» **TO DO**
What you return should match the data below exactly, line for line.

• • •

-- ==== Sys2Proof/Machine/State.lean ====
section
/-! DEFINITION. The state: everything the spec gives the block (R19 to R36), the instance's parameters (R6), the
environment (R33 to R35), and the host's side of the port window (R37 to R43). Plain data throughout. -/

namespace Sys2Proof.Machine

/-- An error that `raise` ends an operation's body with (R14, R96). -/
inductive Err where
  | illegal
  | precondViolation
  | ioFault
  | linkNotReady
  deriving DecidableEq, Repr

/-- A completion code (R96). Codes 5 to 7 do not exist. -/
inductive Completion where
  | ok
  | illegal
  | precond
  | ioFault
  | notReady
  deriving DecidableEq, Repr

/-- The shift-register engine's elements (R19). -/
structure SrEngine where
  /-- `sr.cfg`: configured since reset. -/
  cfg : Bool
  /-- `sr.cap`: the capacity in bits. -/
  cap : BitVec 16
  /-- `sr.ord`: the personality (R20). -/
  ord : Personality
  /-- `sr.mode`: the bit order (R24). -/
  mode : BitOrder
  /-- `sr.brem`: the base engine's bitsRemaining. -/
  brem : BitVec 16
  /-- `sr.orem`: the ordered layer's bitsRemaining. -/
  orem : BitVec 16
  /-- `sr.buf`: the ordered buffer, first loaded bit first (R23). -/
  buf : List Bool
  deriving DecidableEq, Repr

/-- The serial link's elements (R25). -/
structure SerialLink where
  /-- `link.cfg`: configured since reset. -/
  cfg : Bool
  /-- `link.pulse`: the pulse duration in ns. -/
  pulse : BitVec 24
  /-- `link.te`: transferEnabled. -/
  te : Bool
  /-- `link.dir`: the direction of L_DATA. -/
  dir : DirState
  /-- `link.dout`: the level driven on L_DATA when the direction is OUT. -/
  dout : Level
  deriving DecidableEq, Repr

/-- What STATUS keeps of its own (R28): the code of the most recent operation and the sticky bits. Its other fields
are computed from the state when it is read (Flags.lean). -/
structure StatusBits where
  err : Completion
  seIll : Bool
  sePre : Bool
  seIo : Bool
  seNr : Bool
  deriving DecidableEq, Repr

/-- The environment's answer to one pin access (R33): whether it fails, and the bit it returns if it is a sample. -/
structure Draw where
  fail : Bool
  bit : Bool
  deriving DecidableEq, Repr

/-- The environment (R33 to R35): outside the block. `script` holds its draws for the first accesses of the run;
later accesses take the free values of Config (log 2). -/
structure Env where
  /-- How many times RST has started a new run: the model's own counter (log 2). -/
  run : Nat
  /-- The draw of access k is entry k, where there is one (log 2). -/
  script : List Draw
  /-- Reads of RESULT while it has no value: the model's own counter (log 3). -/
  resultReads : Nat
  /-- The attached shift register (R34). -/
  sipo : Sipo
  /-- The device on the link (R35). -/
  link : LinkDevice
  deriving DecidableEq, Repr

/-- A host access (R38): an address, a width in bytes, and for a write the word on the bus. -/
inductive Access where
  | read (addr width : Nat)
  | write (addr width : Nat) (value : Word)
  | fetch (addr : Nat)
  deriving DecidableEq, Repr

/-- What reaches the block from outside, in order of arrival (R41, R43). -/
inductive Input where
  /-- An access of the block's one host. -/
  | access (a : Access)
  /-- An access of a second host agent (R106). -/
  | secondHost (a : Access)
  /-- RST (R109). `during` is the operation word whose operation it abandons, if one was running; `draws` are the
  environment's answers to the first accesses of the run that starts. -/
  | rst (during : Option Word) (draws : List Draw)
  /-- The model's own input for the CMDBYTE rows: one command byte to be sent on the link. No host access does this
  (log 5). -/
  | wireByte (b : Byte)
  deriving DecidableEq, Repr

/-- The whole machine. -/
structure State where
  /-- The instance's parameters (R6); no step writes them. -/
  params : Params
  /-- The shift-register engine (R19). -/
  sr : SrEngine
  /-- The serial link (R25). -/
  link : SerialLink
  /-- The output pins (R27). -/
  pins : Pins
  /-- What STATUS keeps (R28). -/
  status : StatusBits
  /-- RESULT (R29): none while it has no value, which is the spec's own reset state. -/
  result : Option Word
  /-- The pin trace, oldest event first (R53). -/
  trace : List Event
  /-- The count of pin accesses since reset (R33, R109). -/
  accesses : Nat
  /-- The environment (R33 to R35). -/
  env : Env
  /-- The inputs that wait for the block, oldest first (R41). -/
  host : List Input
  /-- The words the host has read, oldest first. -/
  replies : List Word
  deriving DecidableEq, Repr

/-- How the machine stops with a fault. No operation does: all errors of the block are completion codes (R96). -/
inductive Fault where
  /-- Raised by serving a host access whose address is not in the block's 64-byte window (R37): the address is not
  one of the block's. Safe: the model stops, and the platform would route the access elsewhere (log 12). -/
  | outsideWindow (addr : Nat)
  deriving DecidableEq, Repr

/-- Why the machine refuses to go on. No operation is refused. -/
inductive Refusal where
  /-- The arm of an instruction without a meaning; no arm of this model answers it. Safe. -/
  | notModelled (mnemonic : String)
  /-- Raised by serving a host access in the window that is not a 32-bit access at a multiple of 4: R38 says a model
  refuses it. Safe. -/
  | undefinedAccess (addr width : Nat)
  /-- Raised by an instruction fetch from the window: R38 says it is refused the same way. Safe. -/
  | instructionFetch (addr : Nat)
  /-- Raised by an access of a second host agent: R106 says a model refuses it. Safe. -/
  | secondHost
  /-- Raised by the model's own wire-byte input when the byte is none that R88 forms (R62: its bit 7 is always 1).
  Safe (log 5). -/
  | notACommandByte (b : Byte)
  deriving DecidableEq, Repr

/-- The engine after reset (R36). -/
def SrEngine.reset : SrEngine :=
  { cfg := false, cap := 0, ord := .base, mode := .natural, brem := 0, orem := 0, buf := [] }

/-- The link after reset (R36). -/
def SerialLink.reset : SerialLink := { cfg := false, pulse := 0, te := false, dir := .input, dout := .low }

/-- The pins after reset: all low (R36). -/
def Pins.reset : Pins := { srData := .low, srClk := .low, srLatch := .low, lClk := .low, lCe := .low }

/-- STATUS's own bits after reset: code OK, no sticky bit (R36). -/
def StatusBits.reset : StatusBits := { err := .ok, seIll := false, sePre := false, seIo := false, seNr := false }

/-- The environment at power-on: the attached register unknown (R34), no reference device on the link, no draw
fixed (DESIGN CHOICE, log 2 and 8). -/
def Env.powerOn (p : Params) : Env :=
  { run := 0, script := [], resultReads := 0, sipo := .unknown p.devLen, link := .free }

/-- The state after reset of an instance in an environment (R36, R109), with the host's side as it stands. -/
def State.afterReset (p : Params) (e : Env) (host : List Input) (replies : List Word) : State :=
  { params := p, sr := .reset, link := .reset, pins := .reset, status := .reset, result := none, trace := [],
    accesses := 0, env := e, host := host, replies := replies }

/-- The machine right after power-on reset (R36): the reference instance (log 1), nothing waiting. -/
def State.reset : State := State.afterReset .reference (.powerOn .reference) [] []

end Sys2Proof.Machine
end

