-- ==== Sys2Proof/Machine/Control.lean ====
section
/-! DEFINITION. The control operation ERR.CLEAR (R94). -/

namespace Sys2Proof.Machine

/-- The four sticky bits cleared (R94). -/
def State.clearSticky (s : State) : State :=
  { s with status := { s.status with seIll := false, sePre := false, seIo := false, seNr := false } }

/-- ERR.CLEAR (R94): it cannot fail, and the status update then sets the code OK. -/
def execErrClear (s : State) : Host.Outcome State Fault Refusal := finish (.done () s.clearSticky)

end Sys2Proof.Machine
end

• • •

» **ANSWER BOX**
-- ==== Sys2Proof/Machine/State.lean ====
section
/-! DEFINITION. The state: everything the spec gives the block (R19 to R36), the instance's parameters (R6), the
environment (R33 to R35), and the host's side of the port window (R37 to R43). Plain data throughout. -/

namespace Sys2Proof.Machine

/-- An error that `raise` ends an operation's body with (R14, R96). -/
inductive Err where
  | illegal
  | precondViolation
  | ioFault
  | linkNotReady
  deriving DecidableEq, Repr

/-- A completion code (R96). Codes 5 to 7 do not exist. -/
inductive Completion where
  | ok
  | illegal
  | precond
  | ioFault
  | notReady
  deriving DecidableEq, Repr

/-- The shift-register engine's elements (R19). -/
structure SrEngine where
  /-- `sr.cfg`: configured since reset. -/
  cfg : Bool
  /-- `sr.cap`: the capacity in bits. -/
  cap : BitVec 16
  /-- `sr.ord`: the personality (R20). -/
  ord : Personality
  /-- `sr.mode`: the bit order (R24). -/
  mode : BitOrder
  /-- `sr.brem`: the base engine's bitsRemaining. -/
  brem : BitVec 16
  /-- `sr.orem`: the ordered layer's bitsRemaining. -/
  orem : BitVec 16
  /-- `sr.buf`: the ordered buffer, first loaded bit first (R23). -/
  buf : List Bool
  deriving DecidableEq, Repr

/-- The serial link's elements (R25). -/
structure SerialLink where
  /-- `link.cfg`: configured since reset. -/
  cfg : Bool
  /-- `link.pulse`: the pulse duration in ns. -/
  pulse : BitVec 24
  /-- `link.te`: transferEnabled. -/
  te : Bool
  /-- `link.dir`: the direction of L_DATA. -/
  dir : DirState
  /-- `link.dout`: the level driven on L_DATA when the direction is OUT. -/
  dout : Level
  deriving DecidableEq, Repr

/-- What STATUS keeps of its own (R28): the code of the most recent operation and the sticky bits. Its other fields
are computed from the state when it is read (Flags.lean). -/
structure StatusBits where
  err : Completion
  seIll : Bool
  sePre : Bool
  seIo : Bool
  seNr : Bool
  deriving DecidableEq, Repr

/-- The environment's answer to one pin access (R33): whether it fails, and the bit it returns if it is a sample. -/
structure Draw where
  fail : Bool
  bit : Bool
  deriving DecidableEq, Repr

/-- The environment (R33 to R35): outside the block. `script` holds its draws for the first accesses of the run;
later accesses take the free values of Config (log 2). -/
structure Env where
  /-- How many times RST has started a new run: the model's own counter (log 2). -/
  run : Nat
  /-- The draw of access k is entry k, where there is one (log 2). -/
  script : List Draw
  /-- Reads of RESULT while it has no value: the model's own counter (log 3). -/
  resultReads : Nat
  /-- The attached shift register (R34). -/
  sipo : Sipo
  /-- The device on the link (R35). -/
  link : LinkDevice
  deriving DecidableEq, Repr

/-- A host access (R38): an address, a width in bytes, and for a write the word on the bus. -/
inductive Access where
  | read (addr width : Nat)
  | write (addr width : Nat) (value : Word)
  | fetch (addr : Nat)
  deriving DecidableEq, Repr

/-- What reaches the block from outside, in order of arrival (R41, R43). -/
inductive Input where
  /-- An access of the block's one host. -/
  | access (a : Access)
  /-- An access of a second host agent (R106). -/
  | secondHost (a : Access)
  /-- RST (R109). `during` is the operation word whose operation it abandons, if one was running; `draws` are the
  environment's answers to the first accesses of the run that starts. -/
  | rst (during : Option Word) (draws : List Draw)
  /-- The model's own input for the CMDBYTE rows: one command byte to be sent on the link. No host access does this
  (log 5). -/
  | wireByte (b : Byte)
  deriving DecidableEq, Repr

/-- The whole machine. -/
structure State where
  /-- The instance's parameters (R6); no step writes them. -/
  params : Params
  /-- The shift-register engine (R19). -/
  sr : SrEngine
  /-- The serial link (R25). -/
  link : SerialLink
  /-- The output pins (R27). -/
  pins : Pins
  /-- What STATUS keeps (R28). -/
  status : StatusBits
  /-- RESULT (R29): none while it has no value, which is the spec's own reset state. -/
  result : Option Word
  /-- The pin trace, oldest event first (R53). -/
  trace : List Event
  /-- The count of pin accesses since reset (R33, R109). -/
  accesses : Nat
  /-- The environment (R33 to R35). -/
  env : Env
  /-- The inputs that wait for the block, oldest first (R41). -/
  host : List Input
  /-- The words the host has read, oldest first. -/
  replies : List Word
  deriving DecidableEq, Repr

/-- How the machine stops with a fault. No operation does: all errors of the block are completion codes (R96). -/
inductive Fault where
  /-- Raised by serving a host access whose address is not in the block's 64-byte window (R37): the address is not
  one of the block's. Safe: the model stops, and the platform would route the access elsewhere (log 12). -/
  | outsideWindow (addr : Nat)
  deriving DecidableEq, Repr

/-- Why the machine refuses to go on. No operation is refused. -/
inductive Refusal where
  /-- The arm of an instruction without a meaning; no arm of this model answers it. Safe. -/
  | notModelled (mnemonic : String)
  /-- Raised by serving a host access in the window that is not a 32-bit access at a multiple of 4: R38 says a model
  refuses it. Safe. -/
  | undefinedAccess (addr width : Nat)
  /-- Raised by an instruction fetch from the window: R38 says it is refused the same way. Safe. -/
  | instructionFetch (addr : Nat)
  /-- Raised by an access of a second host agent: R106 says a model refuses it. Safe. -/
  | secondHost
  /-- Raised by the model's own wire-byte input when the byte is none that R88 forms (R62: its bit 7 is always 1).
  Safe (log 5). -/
  | notACommandByte (b : Byte)
  deriving DecidableEq, Repr

/-- The engine after reset (R36). -/
def SrEngine.reset : SrEngine :=
  { cfg := false, cap := 0, ord := .base, mode := .natural, brem := 0, orem := 0, buf := [] }

/-- The link after reset (R36). -/
def SerialLink.reset : SerialLink := { cfg := false, pulse := 0, te := false, dir := .input, dout := .low }

/-- The pins after reset: all low (R36). -/
def Pins.reset : Pins := { srData := .low, srClk := .low, srLatch := .low, lClk := .low, lCe := .low }

/-- STATUS's own bits after reset: code OK, no sticky bit (R36). -/
def StatusBits.reset : StatusBits := { err := .ok, seIll := false, sePre := false, seIo := false, seNr := false }

/-- The environment at power-on: the attached register unknown (R34), no reference device on the link, no draw
fixed (DESIGN CHOICE, log 2 and 8). -/
def Env.powerOn (p : Params) : Env :=
  { run := 0, script := [], resultReads := 0, sipo := .unknown p.devLen, link := .free }

/-- The state after reset of an instance in an environment (R36, R109), with the host's side as it stands. -/
def State.afterReset (p : Params) (e : Env) (host : List Input) (replies : List Word) : State :=
  { params := p, sr := .reset, link := .reset, pins := .reset, status := .reset, result := none, trace := [],
    accesses := 0, env := e, host := host, replies := replies }

/-- The machine right after power-on reset (R36): the reference instance (log 1), nothing waiting. -/
def State.reset : State := State.afterReset .reference (.powerOn .reference) [] []

end Sys2Proof.Machine
end

-- ==== Sys2Proof/Machine/Control.lean ====
section
/-! DEFINITION. The control operation ERR.CLEAR (R94). -/

namespace Sys2Proof.Machine

/-- The four sticky bits cleared (R94). -/
def State.clearSticky (s : State) : State :=
  { s with status := { s.status with seIll := false, sePre := false, seIo := false, seNr := false } }

/-- ERR.CLEAR (R94): it cannot fail, and the status update then sets the code OK. -/
def execErrClear (s : State) : Host.Outcome State Fault Refusal := finish (.done () s.clearSticky)

end Sys2Proof.Machine
end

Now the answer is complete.